I love eating fresh vegetables from my own garden. This year I grew tomatoes, basil, kale, green beans, shallots, and five types of peppers. Sadly while I am on tour, my husband is responsible for looking after the garden; he is lovely, but he is a writer, not a gardener.

When I have some time to spare I enjoy walks in the woods or watching YouTube and clicking on suggested video links for hours seeing where it might lead. Usually to ridiculous cat videos.

My favourite holiday destination is Memphis, Tennessee, home of the Blues and Elvis Presley and mega churches, but I always get into some sort of trouble there. In 1996 I actually moved to Memphis in order to attend a programme designed to straighten out gays. I submitted to two years of church-run treatments that caused me psychological harm and did nothing to de-gay me. I eventually came to my senses and realized that being gay was simply a part of me that I needed to embrace and integrate into my life. It was in Memphis that I experienced a resurrection of sorts, coming out. I found myself again – my personality, my art, and my desire to live.

One living person I admire is Jeremy Marks. He once ran a programme in the UK to ‘cure’ homosexuals, then realised that his treatments were actually harming people.
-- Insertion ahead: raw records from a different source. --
-- ==== Sys2Proof/Laws/Formats.lean ====
section
/-! SUPPORT. Each format of R104: a word encoded in it decodes to the instruction of its row, with the
operands it was encoded from. -/

set_option linter.unusedSimpArgs false

namespace Sys2Proof

theorem ai_roundTrip {j : Nat} {m : String} {p : InsnWord} {c : RegNum → BitVec 16 → Instr}
    (hk : opcodeTable[j]? = some ⟨m, p, 0xFC000000#32, 0x03E00000#32, ofAI c⟩)
    (hp : put 26 0x13#6 = p) (rA : RegNum) (imm : BitVec 16) :
    decodeWord (encAI rA imm) = .instr (c rA imm) := by
  rw [decodeWord_of_row hk]
  · simp (disch := decide) only [encAI, ofAI, fieldA, fieldI, field_or, field_put_same, field_put_other, BitVec.or_zero, BitVec.zero_or]
  · rw [← hp]
    simp (disch := decide) only [encAI, or_and, put_and_self, put_and_zero, BitVec.or_zero]
  · simp (disch := decide) only [encAI, or_and, put_and_zero, BitVec.or_zero]

theorem cust_roundTrip {j : Nat} {m : String} {p : InsnWord} {c : BitVec 26 → Instr} {op : BitVec 6}
    (hk : opcodeTable[j]? = some ⟨m, p, 0xFC000000#32, 0x00000000#32, ofCust c⟩)
    (hp : put 26 op = p) (custom : BitVec 26) :
    decodeWord (encCUST op custom) = .instr (c custom) := by
  rw [decodeWord_of_row hk]
  · simp (disch := decide) only [encCUST, ofCust, field_or, field_put_same, field_put_other, BitVec.or_zero, BitVec.zero_or]
  · rw [← hp]
    simp (disch := decide) only [encCUST, or_and, put_and_self, put_and_zero, BitVec.or_zero]
  · simp (disch := decide) only [encCUST, or_and, put_and_zero, BitVec.or_zero]

theorem cust5_roundTrip {j : Nat} {m : String} {p : InsnWord} {c : RegNum → RegNum → RegNum → BitVec 6 → BitVec 5 → Instr}
    (hk : opcodeTable[j]? = some ⟨m, p, 0xFC000000#32, 0x00000000#32, ofCust5 c⟩)
    (hp : put 26 0x3C#6 = p) (rD : RegNum) (rA : RegNum) (rB : RegNum) (l : BitVec 6) (k : BitVec 5) :
    decodeWord (encCUST5 rD rA rB l k) = .instr (c rD rA rB l k) := by
  rw [decodeWord_of_row hk]
  · simp (disch := decide) only [encCUST5, ofCust5, fieldD, fieldA, fieldB, field_or, field_put_same, field_put_other, BitVec.or_zero, BitVec.zero_or]
  · rw [← hp]
    simp (disch := decide) only [encCUST5, or_and, put_and_self, put_and_zero, BitVec.or_zero]
  · simp (disch := decide) only [encCUST5, or_and, put_and_zero, BitVec.or_zero]

theorem f2_roundTrip {j : Nat} {m : String} {p : InsnWord} {c : RegNum → RegNum → Instr} {s70 : BitVec 8}
    (hk : opcodeTable[j]? = some ⟨m, p, 0xFC0000FF#32, 0x0000FF00#32, ofDA c⟩)
    (hp : put 26 0x32#6 ||| put 0 s70 = p) (rD : RegNum) (rA : RegNum) :
    decodeWord (encF2 s70 rD rA) = .instr (c rD rA) := by
  rw [decodeWord_of_row hk]
  · simp (disch := decide) only [encF2, ofDA, fieldD, fieldA, field_or, field_put_same, field_put_other, BitVec.or_zero, BitVec.zero_or]
  · rw [← hp]
    simp (disch := decide) only [encF2, or_and, put_and_self, put_and_zero, BitVec.or_zero]
  · simp (disch := decide) only [encF2, or_and, put_and_zero, BitVec.or_zero]

theorem f3_roundTrip {j : Nat} {m : String} {p : InsnWord} {c : RegNum → RegNum → RegNum → Instr} {s70 : BitVec 8}
    (hk : opcodeTable[j]? = some ⟨m, p, 0xFC0000FF#32, 0x00000700#32, ofDAB c⟩)
    (hp : put 26 0x32#6 ||| put 0 s70 = p) (rD : RegNum) (rA : RegNum) (rB : RegNum) :
    decodeWord (encF3 s70 rD rA rB) = .instr (c rD rA rB) := by
  rw [decodeWord_of_row hk]
  · simp (disch := decide) only [encF3, ofDAB, fieldD, fieldA, fieldB, field_or, field_put_same, field_put_other, BitVec.or_zero, BitVec.zero_or]
  · rw [← hp]
    simp (disch := decide) only [encF3, or_and, put_and_self, put_and_zero, BitVec.or_zero]
  · simp (disch := decide) only [encF3, or_and, put_and_zero, BitVec.or_zero]

theorem fc_roundTrip {j : Nat} {m : String} {p : InsnWord} {c : RegNum → RegNum → Instr} {s70 : BitVec 8}
    (hk : opcodeTable[j]? = some ⟨m, p, 0xFC0000FF#32, 0x03E00700#32, ofAB c⟩)
    (hp : put 26 0x32#6 ||| put 0 s70 = p) (rA : RegNum) (rB : RegNum) :
    decodeWord (encFC s70 rA rB) = .instr (c rA rB) := by
  rw [decodeWord_of_row hk]
  · simp (disch := decide) only [encFC, ofAB, fieldA, fieldB, field_or, field_put_same, field_put_other, BitVec.or_zero, BitVec.zero_or]
  · rw [← hp]
    simp (disch := decide) only [encFC, or_and, put_and_self, put_and_zero, BitVec.or_zero]
  · simp (disch := decide) only [encFC, or_and, put_and_zero, BitVec.or_zero]

theorem fcust_roundTrip {j : Nat} {m : String} {p : InsnWord} {c : RegNum → RegNum → BitVec 12 → Instr} {s74 : BitVec 4}
    (hk : opcodeTable[j]? = some ⟨m, p, 0xFC0000F0#32, 0x00000000#32, ofABCust c⟩)
    (hp : put 26 0x32#6 ||| put 4 s74 = p) (rA : RegNum) (rB : RegNum) (custom : BitVec 12) :
    decodeWord (encFCUST s74 rA rB custom) = .instr (c rA rB custom) := by
  rw [decodeWord_of_row hk]
  · simp (disch := decide) only [encFCUST, ofABCust, fieldA, fieldB, fieldFree, field_or, field_put_same, field_put_other, BitVec.or_zero, BitVec.zero_or, free_append]
  · rw [← hp]
    simp (disch := decide) only [encFCUST, or_and, put_and_self, put_and_zero, BitVec.or_zero]
  · simp (disch := decide) only [encFCUST, or_and, put_and_zero, BitVec.or_zero]

theorem hi_roundTrip {j : Nat} {m : String} {p : InsnWord} {c : RegNum → BitVec 16 → Instr}
    (hk : opcodeTable[j]? = some ⟨m, p, 0xFC010000#32, 0x001E0000#32, ofDI c⟩)
    (hp : put 26 0x06#6 = p) (rD : RegNum) (imm : BitVec 16) :
    decodeWord (encHI rD imm) = .instr (c rD imm) := by
  rw [decodeWord_of_row hk]
  · simp (disch := decide) only [encHI, ofDI, fieldD, fieldI, field_or, field_put_same, field_put_other, BitVec.or_zero, BitVec.zero_or]
  · rw [← hp]
    simp (disch := decide) only [encHI, or_and, put_and_self, put_and_zero, BitVec.or_zero]
  · simp (disch := decide) only [encHI, or_and, put_and_zero, BitVec.or_zero]

theorem j_roundTrip {j : Nat} {m : String} {p : InsnWord} {c : BitVec 26 → Instr} {op : BitVec 6}
    (hk : opcodeTable[j]? = some ⟨m, p, 0xFC000000#32, 0x00000000#32, ofN c⟩)
    (hp : put 26 op = p) (n : BitVec 26) :
    decodeWord (encJ op n) = .instr (c n) := by
  rw [decodeWord_of_row hk]
  · simp (disch := decide) only [encJ, ofN, field_or, field_put_same, field_put_other, BitVec.or_zero, BitVec.zero_or]
  · rw [← hp]
    simp (disch := decide) only [encJ, or_and, put_and_self, put_and_zero, BitVec.or_zero]
  · simp (disch := decide) only [encJ, or_and, put_and_zero, BitVec.or_zero]

theorem jr_roundTrip {j : Nat} {m : String} {p : InsnWord} {c : RegNum → Instr} {op : BitVec 6}
    (hk : opcodeTable[j]? = some ⟨m, p, 0xFC000000#32, 0x03FF07FF#32, ofB c⟩)
    (hp : put 26 op = p) (rB : RegNum) :
    decodeWord (encJR op rB) = .instr (c rB) := by
  rw [decodeWord_of_row hk]
  · simp (disch := decide) only [encJR, ofB, fieldB, field_or, field_put_same, field_put_other, BitVec.or_zero, BitVec.zero_or]
  · rw [← hp]
    simp (disch := decide) only [encJR, or_and, put_and_self, put_and_zero, BitVec.or_zero]
  · simp (disch := decide) only [encJR, or_and, put_and_zero, BitVec.or_zero]

theorem k_roundTrip {j : Nat} {m : String} {p : InsnWord} {c : BitVec 16 → Instr} {top : BitVec 16}
    (hk : opcodeTable[j]? = some ⟨m, p, 0xFF000000#32, 0x00FF0000#32, ofI c⟩)
    (hp : put 16 top = p) (hm : p &&& 0xFF000000#32 = p) (hr : p &&& 0x00FF0000#32 = 0#32) (imm : BitVec 16) :
    decodeWord (encK top imm) = .instr (c imm) := by
  rw [decodeWord_of_row hk]
  · simp (disch := decide) only [encK, ofI, fieldI, field_or, field_put_same, field_put_other, BitVec.or_zero, BitVec.zero_or]
  · rw [← hp]
    rw [hp, encK, or_and, put_and_zero (m := 0xFF000000#32) imm (by decide), BitVec.or_zero, hp, hm]
  · rw [encK, or_and, put_and_zero (m := 0x00FF0000#32) imm (by decide), BitVec.or_zero, hp, hr]

theorem kK_roundTrip {j : Nat} {m : String} {p : InsnWord} {c : BitVec 16 → Instr} {top : BitVec 16}
    (hk : opcodeTable[j]? = some ⟨m, p, 0xFFFF0000#32, 0x00000000#32, ofI c⟩)
    (hp : put 16 top = p) (imm : BitVec 16) :
    decodeWord (encK top imm) = .instr (c imm) := by
  rw [decodeWord_of_row hk]
  · simp (disch := decide) only [encK, ofI, fieldI, field_or, field_put_same, field_put_other, BitVec.or_zero, BitVec.zero_or]
  · rw [← hp]
    simp (disch := decide) only [encK, or_and, put_and_self, put_and_zero, BitVec.or_zero]
  · simp (disch := decide) only [encK, or_and, put_and_zero, BitVec.or_zero]

theorem mac_roundTrip {j : Nat} {m : String} {p : InsnWord} {c : RegNum → RegNum → Instr} {s30 : BitVec 4}
    (hk : opcodeTable[j]? = some ⟨m, p, 0xFC00000F#32, 0x03E007F0#32, ofAB c⟩)
    (hp : put 26 0x31#6 ||| put 0 s30 = p) (rA : RegNum) (rB : RegNum) :
    decodeWord (encMAC s30 rA rB) = .instr (c rA rB) := by
  rw [decodeWord_of_row hk]
  · simp (disch := decide) only [encMAC, ofAB, fieldA, fieldB, field_or, field_put_same, field_put_other, BitVec.or_zero, BitVec.zero_or]
  · rw [← hp]
    simp (disch := decide) only [encMAC, or_and, put_and_self, put_and_zero, BitVec.or_zero]
  · simp (disch := decide) only [encMAC, or_and, put_and_zero, BitVec.or_zero]

theorem rab_roundTrip {j : Nat} {m : String} {p : InsnWord} {c : RegNum → RegNum → Instr} {s98 : BitVec 2} {s30 : BitVec 4}
    (hk : opcodeTable[j]? = some ⟨m, p, 0xFC00030F#32, 0x03E004F0#32, ofAB c⟩)
    (hp : put 26 0x38#6 ||| put 8 s98 ||| put 0 s30 = p) (rA : RegNum) (rB : RegNum) :
    decodeWord (encRAB s98 s30 rA rB) = .instr (c rA rB) := by
  rw [decodeWord_of_row hk]
  · simp (disch := decide) only [encRAB, ofAB, fieldA, fieldB, field_or, field_put_same, field_put_other, BitVec.or_zero, BitVec.zero_or]
  · rw [← hp]
    simp (disch := decide) only [encRAB, or_and, put_and_self, put_and_zero, BitVec.or_zero]
  · simp (disch := decide) only [encRAB, or_and, put_and_zero, BitVec.or_zero]

theorem rc_roundTrip {j : Nat} {m : String} {p : InsnWord} {c : RegNum → Instr}
    (hk : opcodeTable[j]? = some ⟨m, p, 0xFC01FFFF#32, 0x001E0000#32, ofD c⟩)
    (hp : put 26 0x06#6 ||| put 16 0x1#1 = p) (rD : RegNum) :
    decodeWord (encRC rD) = .instr (c rD) := by
  rw [decodeWord_of_row hk]
  · simp (disch := decide) only [encRC, ofD, fieldD, field_or, field_put_same, field_put_other, BitVec.or_zero, BitVec.zero_or]
  · rw [← hp]
    simp (disch := decide) only [encRC, or_and, put_and_self, put_and_zero, BitVec.or_zero]
  · simp (disch := decide) only [encRC, or_and, put_and_zero, BitVec.or_zero]

theorem ri_roundTrip {j : Nat} {m : String} {p : InsnWord} {c : RegNum → RegNum → BitVec 16 → Instr} {op : BitVec 6}
    (hk : opcodeTable[j]? = some ⟨m, p, 0xFC000000#32, 0x00000000#32, ofDAI c⟩)
    (hp : put 26 op = p) (rD : RegNum) (rA : RegNum) (imm : BitVec 16) :
    decodeWord (encRI op rD rA imm) = .instr (c rD rA imm) := by
  rw [decodeWord_of_row hk]
  · simp (disch := decide) only [encRI, ofDAI, fieldD, fieldA, fieldI, field_or, field_put_same, field_put_other, BitVec.or_zero, BitVec.zero_or]
  · rw [← hp]
    simp (disch := decide) only [encRI, or_and, put_and_self, put_and_zero, BitVec.or_zero]
  · simp (disch := decide) only [encRI, or_and, put_and_zero, BitVec.or_zero]

theorem rr_roundTrip {j : Nat} {m : String} {p : InsnWord} {c : RegNum → RegNum → Instr} {s96 : BitVec 4} {s30 : BitVec 4}
    (hk : opcodeTable[j]? = some ⟨m, p, 0xFC0003CF#32, 0x0000FC30#32, ofDA c⟩)
    (hp : put 26 0x38#6 ||| put 6 s96 ||| put 0 s30 = p) (rD : RegNum) (rA : RegNum) :
    decodeWord (encRR s96 s30 rD rA) = .instr (c rD rA) := by
  rw [decodeWord_of_row hk]
  · simp (disch := decide) only [encRR, ofDA, fieldD, fieldA, field_or, field_put_same, field_put_other, BitVec.or_zero, BitVec.zero_or]
  · rw [← hp]
    simp (disch := decide) only [encRR, or_and, put_and_self, put_and_zero, BitVec.or_zero]
  · simp (disch := decide) only [encRR, or_and, put_and_zero, BitVec.or_zero]

theorem rrr_roundTrip {j : Nat} {m : String} {p : InsnWord} {c : RegNum → RegNum → RegNum → Instr} {s98 : BitVec 2} {s30 : BitVec 4}
    (hk : opcodeTable[j]? = some ⟨m, p, 0xFC00030F#32, 0x000004F0#32, ofDAB c⟩)
    (hp : put 26 0x38#6 ||| put 8 s98 ||| put 0 s30 = p) (rD : RegNum) (rA : RegNum) (rB : RegNum) :
    decodeWord (encRRR s98 s30 rD rA rB) = .instr (c rD rA rB) := by
  rw [decodeWord_of_row hk]
  · simp (disch := decide) only [encRRR, ofDAB, fieldD, fieldA, fieldB, field_or, field_put_same, field_put_other, BitVec.or_zero, BitVec.zero_or]
  · rw [← hp]
    simp (disch := decide) only [encRRR, or_and, put_and_self, put_and_zero, BitVec.or_zero]
  · simp (disch := decide) only [encRRR, or_and, put_and_zero, BitVec.or_zero]

theorem rrrs_roundTrip {j : Nat} {m : String} {p : InsnWord} {c : RegNum → RegNum → RegNum → Instr} {s96 : BitVec 4} {s30 : BitVec 4}
    (hk : opcodeTable[j]? = some ⟨m, p, 0xFC0003CF#32, 0x00000430#32, ofDAB c⟩)
    (hp : put 26 0x38#6 ||| put 6 s96 ||| put 0 s30 = p) (rD : RegNum) (rA : RegNum) (rB : RegNum) :
    decodeWord (encRRRs s96 s30 rD rA rB) = .instr (c rD rA rB) := by
  rw [decodeWord_of_row hk]
  · simp (disch := decide) only [encRRRs, ofDAB, fieldD, fieldA, fieldB, field_or, field_put_same, field_put_other, BitVec.or_zero, BitVec.zero_or]
  · rw [← hp]
    simp (disch := decide) only [encRRRs, or_and, put_and_self, put_and_zero, BitVec.or_zero]
  · simp (disch := decide) only [encRRRs, or_and, put_and_zero, BitVec.or_zero]

theorem rsh_roundTrip {j : Nat} {m : String} {p : InsnWord} {c : RegNum → RegNum → BitVec 6 → Instr} {s76 : BitVec 2}
    (hk : opcodeTable[j]? = some ⟨m, p, 0xFC0000C0#32, 0x0000FF00#32, ofDAL c⟩)
    (hp : put 26 0x2E#6 ||| put 6 s76 = p) (rD : RegNum) (rA : RegNum) (l : BitVec 6) :
    decodeWord (encRSH s76 rD rA l) = .instr (c rD rA l) := by
  rw [decodeWord_of_row hk]
  · simp (disch := decide) only [encRSH, ofDAL, fieldD, fieldA, field_or, field_put_same, field_put_other, BitVec.or_zero, BitVec.zero_or]
  · rw [← hp]
    simp (disch := decide) only [encRSH, or_and, put_and_self, put_and_zero, BitVec.or_zero]
  · simp (disch := decide) only [encRSH, or_and, put_and_zero, BitVec.or_zero]

theorem sf_roundTrip {j : Nat} {m : String} {p : InsnWord} {c : RegNum → RegNum → Instr} {cond : BitVec 5}
    (hk : opcodeTable[j]? = some ⟨m, p, 0xFFE00000#32, 0x000007FF#32, ofAB c⟩)
    (hp : put 26 0x39#6 ||| put 21 cond = p) (rA : RegNum) (rB : RegNum) :
    decodeWord (encSF cond rA rB) = .instr (c rA rB) := by
  rw [decodeWord_of_row hk]
  · simp (disch := decide) only [encSF, ofAB, fieldA, fieldB, field_or, field_put_same, field_put_other, BitVec.or_zero, BitVec.zero_or]
  · rw [← hp]
    simp (disch := decide) only [encSF, or_and, put_and_self, put_and_zero, BitVec.or_zero]
  · simp (disch := decide) only [encSF, or_and, put_and_zero, BitVec.or_zero]

theorem sfi_roundTrip {j : Nat} {m : String} {p : InsnWord} {c : RegNum → BitVec 16 → Instr} {cond : BitVec 5}
    (hk : opcodeTable[j]? = some ⟨m, p, 0xFFE00000#32, 0x00000000#32, ofAI c⟩)
    (hp : put 26 0x2F#6 ||| put 21 cond = p) (rA : RegNum) (imm : BitVec 16) :
    decodeWord (encSFI cond rA imm) = .instr (c rA imm) := by
  rw [decodeWord_of_row hk]
  · simp (disch := decide) only [encSFI, ofAI, fieldA, fieldI, field_or, field_put_same, field_put_other, BitVec.or_zero, BitVec.zero_or]
  · rw [← hp]
    simp (disch := decide) only [encSFI, or_and, put_and_self, put_and_zero, BitVec.or_zero]
  · simp (disch := decide) only [encSFI, or_and, put_and_zero, BitVec.or_zero]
He then challenged his own thinking and transformed his organisation into one that affirms gay and lesbian Christians.

A character in fiction I like very much is Dorothea, from George Eliot’s Middlemarch, so earnest yet so short sighted.

If I could change one thing about myself it would be my height. I’m not exactly short, but I wonder what the world is like for a taller person. However on long flights I prefer being shorter.

The writers I like best are Mary Anne Evans, (her pen name is George Eliot), Doris Lessing, and Federico Garcia Lorca.

My dream job is to be a jazz lounge singer with a really ugly tuxedo and an aging band on constant tour in Japan.

My kind of music is wildly eclectic: from Elgar to Lady GaGa. Lately I have been enjoying American singer Martha Wainwright, the first Italian pop diva, Mina, and my favourite diva of all, Maria Callas.

If I won the lottery I would tell NO ONE!

My motto is ‘The most beautiful people in the world, and the most powerful, are those people who are unashamedly themselves.’